There are now two ways to jump an A: d5-f5 and e4-e6. If we choose d5-f5, the unique jumps available to remove the 9, 8, 7, 6 and 5 are c7-e7, e3-e5, c3-c5, c1-c3 and f5-d5, but that leaves the 4 in the e7 corner cell, unable to be jumped, so it’s a dead end. Therefore to remove the A we must choose e4-e6. The following unique available jumps are c7-e7 (9), e7-e5 (8), c3-c5 (7), c1-c3 (6) and e2-e4 (5).
There are now two ways to jump the 4 at e5: d5-f5 and e4-e6. The former leaves the 3 isolated in the d6 cell, unable to be jumped, so it’s a dead end. Therefore we must choose e4-e6 and the same peg makes the following unique available jumps: e6-c6 (3), c6-c4 (2). There are now two ways to jump a 1: c3-e3 and c4-c2. The preamble tells us that the same peg jumps the 2 and 1, so we must choose c4-c2. The grid is now as shown here.

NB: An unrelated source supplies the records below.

@[simp] theorem State.setReply_fields (s : State) (r : Reply) :
    (s.setReply r).part = s.part ∧ (s.setReply r).regs = s.regs ∧ (s.setReply r).force = s.force ∧ (s.setReply r).pages = s.pages ∧
    (s.setReply r).latch = s.latch ∧ (s.setReply r).tbData = s.tbData ∧ (s.setReply r).mem = s.mem ∧ (s.setReply r).queues = s.queues ∧
    (s.setReply r).started = s.started ∧ (s.setReply r).held = s.held ∧ (s.setReply r).evq = s.evq ∧ (s.setReply r).se = s.se ∧
    (s.setReply r).slots = s.slots ∧ (s.setReply r).parks = s.parks ∧ (s.setReply r).holds = s.holds ∧ (s.setReply r).infs = s.infs ∧
    (s.setReply r).wxs = s.wxs ∧ (s.setReply r).wx = s.wx ∧ (s.setReply r).hearths = s.hearths ∧ (s.setReply r).pts = s.pts ∧
    (s.setReply r).images = s.images ∧ (s.setReply r).lift = s.lift ∧ (s.setReply r).fab = s.fab ∧ (s.setReply r).sems = s.sems ∧
    (s.setReply r).fbx = s.fbx ∧ (s.setReply r).mc = s.mc ∧ (s.setReply r).up = s.up ∧ (s.setReply r).epochs = s.epochs ∧
    (s.setReply r).resets = s.resets ∧ (s.setReply r).meter = s.meter ∧ (s.setReply r).host = s.host ∧ (s.setReply r).holdSeq = s.holdSeq ∧
    (s.setReply r).nowUs = s.nowUs ∧ (s.setReply r).freeCtr = s.freeCtr ∧ (s.setReply r).reply = r ∧ (s.setReply r).out = s.out ∧
    (s.setReply r).pending = s.pending ∧ State.rd (s.setReply r) = State.rd s ∧ State.frc (s.setReply r) = State.frc s ∧ State.rd64 (s.setReply r) = State.rd64 s ∧
    State.frc64 (s.setReply r) = State.frc64 s ∧ State.hdr (s.setReply r) = State.hdr s ∧ State.latchOf (s.setReply r) = State.latchOf s ∧ State.page (s.setReply r) = State.page s ∧
    State.lineMeta (s.setReply r) = State.lineMeta s ∧ State.region (s.setReply r) = State.region s ∧ State.keygenAt (s.setReply r) = State.keygenAt s ∧ State.byteAt (s.setReply r) = State.byteAt s ∧
    State.seOf (s.setReply r) = State.seOf s ∧ State.slot (s.setReply r) = State.slot s ∧ State.hold (s.setReply r) = State.hold s ∧ State.inf (s.setReply r) = State.inf s ∧
    State.wxOf (s.setReply r) = State.wxOf s ∧ State.hearth (s.setReply r) = State.hearth s ∧ State.pt (s.setReply r) = State.pt s ∧ State.queue (s.setReply r) = State.queue s ∧
    State.sem (s.setReply r) = State.sem s ∧ State.link (s.setReply r) = State.link s ∧ State.heldOf (s.setReply r) = State.heldOf s ∧ State.findCmd (s.setReply r) = State.findCmd s ∧
    State.enabled (s.setReply r) = State.enabled s ∧ State.ringRoom (s.setReply r) = State.ringRoom s ∧ State.ringCount (s.setReply r) = State.ringCount s ∧ State.ringSize (s.setReply r) = State.ringSize s ∧
    State.ringAddr (s.setReply r) = State.ringAddr s := by
  and_intros <;> rfl

@[simp] theorem State.setMc_fields (s : State) (x : Mc) :
    (s.setMc x).part = s.part ∧ (s.setMc x).regs = s.regs ∧ (s.setMc x).force = s.force ∧ (s.setMc x).pages = s.pages ∧
    (s.setMc x).latch = s.latch ∧ (s.setMc x).tbData = s.tbData ∧ (s.setMc x).mem = s.mem ∧ (s.setMc x).queues = s.queues ∧
    (s.setMc x).started = s.started ∧ (s.setMc x).held = s.held ∧ (s.setMc x).evq = s.evq ∧ (s.setMc x).se = s.se ∧
    (s.setMc x).slots = s.slots ∧ (s.setMc x).parks = s.parks ∧ (s.setMc x).holds = s.holds ∧ (s.setMc x).infs = s.infs ∧
    (s.setMc x).wxs = s.wxs ∧ (s.setMc x).wx = s.wx ∧ (s.setMc x).hearths = s.hearths ∧ (s.setMc x).pts = s.pts ∧
    (s.setMc x).images = s.images ∧ (s.setMc x).lift = s.lift ∧ (s.setMc x).fab = s.fab ∧ (s.setMc x).sems = s.sems ∧
    (s.setMc x).fbx = s.fbx ∧ (s.setMc x).mc = x ∧ (s.setMc x).up = s.up ∧ (s.setMc x).epochs = s.epochs ∧
    (s.setMc x).resets = s.resets ∧ (s.setMc x).meter = s.meter ∧ (s.setMc x).host = s.host ∧ (s.setMc x).holdSeq = s.holdSeq ∧
    (s.setMc x).nowUs = s.nowUs ∧ (s.setMc x).freeCtr = s.freeCtr ∧ (s.setMc x).reply = s.reply ∧ (s.setMc x).out = s.out ∧
    (s.setMc x).pending = s.pending ∧ State.rd (s.setMc x) = State.rd s ∧ State.frc (s.setMc x) = State.frc s ∧ State.rd64 (s.setMc x) = State.rd64 s ∧
    State.frc64 (s.setMc x) = State.frc64 s ∧ State.hdr (s.setMc x) = State.hdr s ∧ State.latchOf (s.setMc x) = State.latchOf s ∧ State.page (s.setMc x) = State.page s ∧
    State.lineMeta (s.setMc x) = State.lineMeta s ∧ State.region (s.setMc x) = State.region s ∧ State.keygenAt (s.setMc x) = State.keygenAt s ∧ State.byteAt (s.setMc x) = State.byteAt s ∧
    State.seOf (s.setMc x) = State.seOf s ∧ State.slot (s.setMc x) = State.slot s ∧ State.hold (s.setMc x) = State.hold s ∧ State.inf (s.setMc x) = State.inf s ∧
    State.wxOf (s.setMc x) = State.wxOf s ∧ State.hearth (s.setMc x) = State.hearth s ∧ State.pt (s.setMc x) = State.pt s ∧ State.queue (s.setMc x) = State.queue s ∧
    State.sem (s.setMc x) = State.sem s ∧ State.link (s.setMc x) = State.link s ∧ State.heldOf (s.setMc x) = State.heldOf s ∧ State.findCmd (s.setMc x) = State.findCmd s ∧
    State.enabled (s.setMc x) = State.enabled s ∧ State.ringRoom (s.setMc x) = State.ringRoom s ∧ State.ringCount (s.setMc x) = State.ringCount s ∧ State.ringSize (s.setMc x) = State.ringSize s ∧
    State.ringAddr (s.setMc x) = State.ringAddr s := by
  and_intros <;> rfl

As the first three letters of the 9-letter word can be jumped by the same peg, the possible sequences are g3-e3-c3-c1 (C10), e1-c1-c3-e3 (C01) and a3-a5-c5-e5 (BEC). We can rule out the first because the only word in Chambers starting with CIO is “cion”. After C01 the next jumpable peg would be B (a4 or f4), C (e3 or d5), D (b3) or 0 (d4), but there are no words in Chambers starting with COIB, COIC, COID or COIO, so the word must start with BEC.
After a3-a5-c5-e5, the next jumpable peg is B (f4), C (d1 or f3) or 0 (d2 or d4). There are no words in Chambers starting with BECB, and all the ones starting with BECO have M as the next letter, which leaves only the birds BECCACCIA (a woodcock) and BECCAFICO (a garden warbler). The former isn’t possible because there’s only one A left, so the thematic word must be BECCAFICO.

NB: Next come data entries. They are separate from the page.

-- ==== Sys2Proof/Laws/Kept/Update.lean ====
section
/-!
SUPPORT. No operation of Machine/Update.lean breaks what `Kept` says.
-/

namespace Sys2Proof.Machine

@[simp ↓] theorem State.putStep_kept {k0 s : State} (hk : Kept k0 s) (p : Nat) (r : List Byte) :
    Kept k0 (s.putStep p r) := by
  unfold State.putStep
  simp +contextual (maxDischargeDepth := 99) [hk]

@[simp ↓] theorem State.drainSteps_kept {k0 s : State} (hk : Kept k0 s) (p : Nat) (l1 : List (List Byte)) :
    Kept k0 (s.drainSteps p l1) := by
  induction l1 generalizing s with
  | nil => simp [State.drainSteps, hk]
  | cons r rs ih =>
    unfold State.drainSteps
    split
    · exact ih (by simp [hk])
    · simp [hk]

@[simp ↓] theorem State.stepRecord_kept {k0 s : State} (hk : Kept k0 s) (p : Nat) (b : List Byte) :
    Kept k0 (s.stepRecord p b) := by
  unfold State.stepRecord
  simp +contextual (maxDischargeDepth := 99) [hk]

@[simp ↓] theorem State.storeLow_kept {k0 s : State} (hk : Kept k0 s) (before : Nat) :
    Kept k0 (s.storeLow before) := by
  unfold State.storeLow
  simp +contextual (maxDischargeDepth := 99) [hk]

@[simp ↓] theorem State.queueSave_kept {k0 s : State} (hk : Kept k0 s) (wax : Nat) (r : WaxRec) :
    Kept k0 (s.queueSave wax r) := by
  unfold State.queueSave
  simp +contextual (maxDischargeDepth := 99) [hk]

@[simp ↓] theorem State.settleReserved_kept {k0 s : State} (hk : Kept k0 s) (w : Nat) :
    Kept k0 (s.settleReserved w) := by
  unfold State.settleReserved
  try dsimp only
  repeat' (first | with_reducible assumption | (simp +contextual (maxDischargeDepth := 99) [*]; done) | (simp (maxDischargeDepth := 99) [State.load_ok ‹_› ‹_›]; done) | (simp (maxDischargeDepth := 99) [State.store_ok ‹_› ‹_›]; done) | with_reducible refine State.onTaken_kept (by with_reducible assumption) _ _ (fun b x hb => ?_) | with_reducible refine State.withWrite_kept (by with_reducible assumption) _ _ (fun b r hb => ?_) | with_reducible refine kept_foldl (fun b x hb => ?_) ?_ | with_reducible refine kept_foldl_fst (fun b x hb => ?_) ?_ | with_reducible refine kept_foldl_snd (fun b x hb => ?_) ?_ | split)

theorem State.commitSlot_kept {k0 s : State} (hk : Kept k0 s) (w : Nat) (r : WaxRec) :
    ∀ {t}, s.commitSlot w r = some t → Kept k0 t := by
  have h : Kept k0 (match (s.wxOf w).reservedSlot with | some n => (some n, s) | none => s.takeInf (s.wxOf w).owner).2 := by
    split
    · exact hk
    · exact State.takeInf_kept hk _
  unfold State.commitSlot
  intro t ht
  dsimp only at ht
  split at ht
  · cases ht
  · cases ht
    exact State.setWx_kept (State.setInf_kept h _ _) _ _

@[simp ↓] theorem State.takeStep_kept {k0 s : State} (hk : Kept k0 s) (p w : Nat) (b : Bank) :
    Kept k0 (s.takeStep p w b) := by
  unfold State.takeStep
  dsimp only
  split
  · simp [hk]
  · split
    · split
      · simp [State.commitSlot_kept hk _ _ ‹_›]
      · simp [hk]
    · simp [hk]

end Sys2Proof.Machine
end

For the second C in BECCAFICO there are two possible jumps: e1-c1 and g3-e3. If we choose e1-c1, it’s not possible to jump the A next, so we must choose g3-e3 (C), after which the only possible sequence is d3-f3 (A), g5-g3-e3 (FI), e1-c1 (C). There are then two choices of 0 to jump for the O in BECCAFICO: c1-c3 and c2-e2. The latter leaves a C stuck in the c1 corner, so we choose c1-c3, giving the position shown here.
Any jump involves two occupied adjacent cells in the grid. If we colour the grid like a chessboard, it’s clear that the D at b3 is the only digit on a different colour from the rest, so once it’s been jumped there will be no more jumps possible. Therefore the next sequence must be either b3-d3-f3-f5-d5-d3 (C0BD0) or b3-d3-d5-f5-f3-d3 (C0DB0), followed by d2-d4 (D) to leave the 0 from d2 in the centre. C0DB0D0 doesn’t make a pair of words, so the correct ending is C0BD0D0, giving COB (a gull (archaic) or male swan) and DODO, both birds, like BECCAFICO and SOLITAIRE (gigantic flightless pigeon).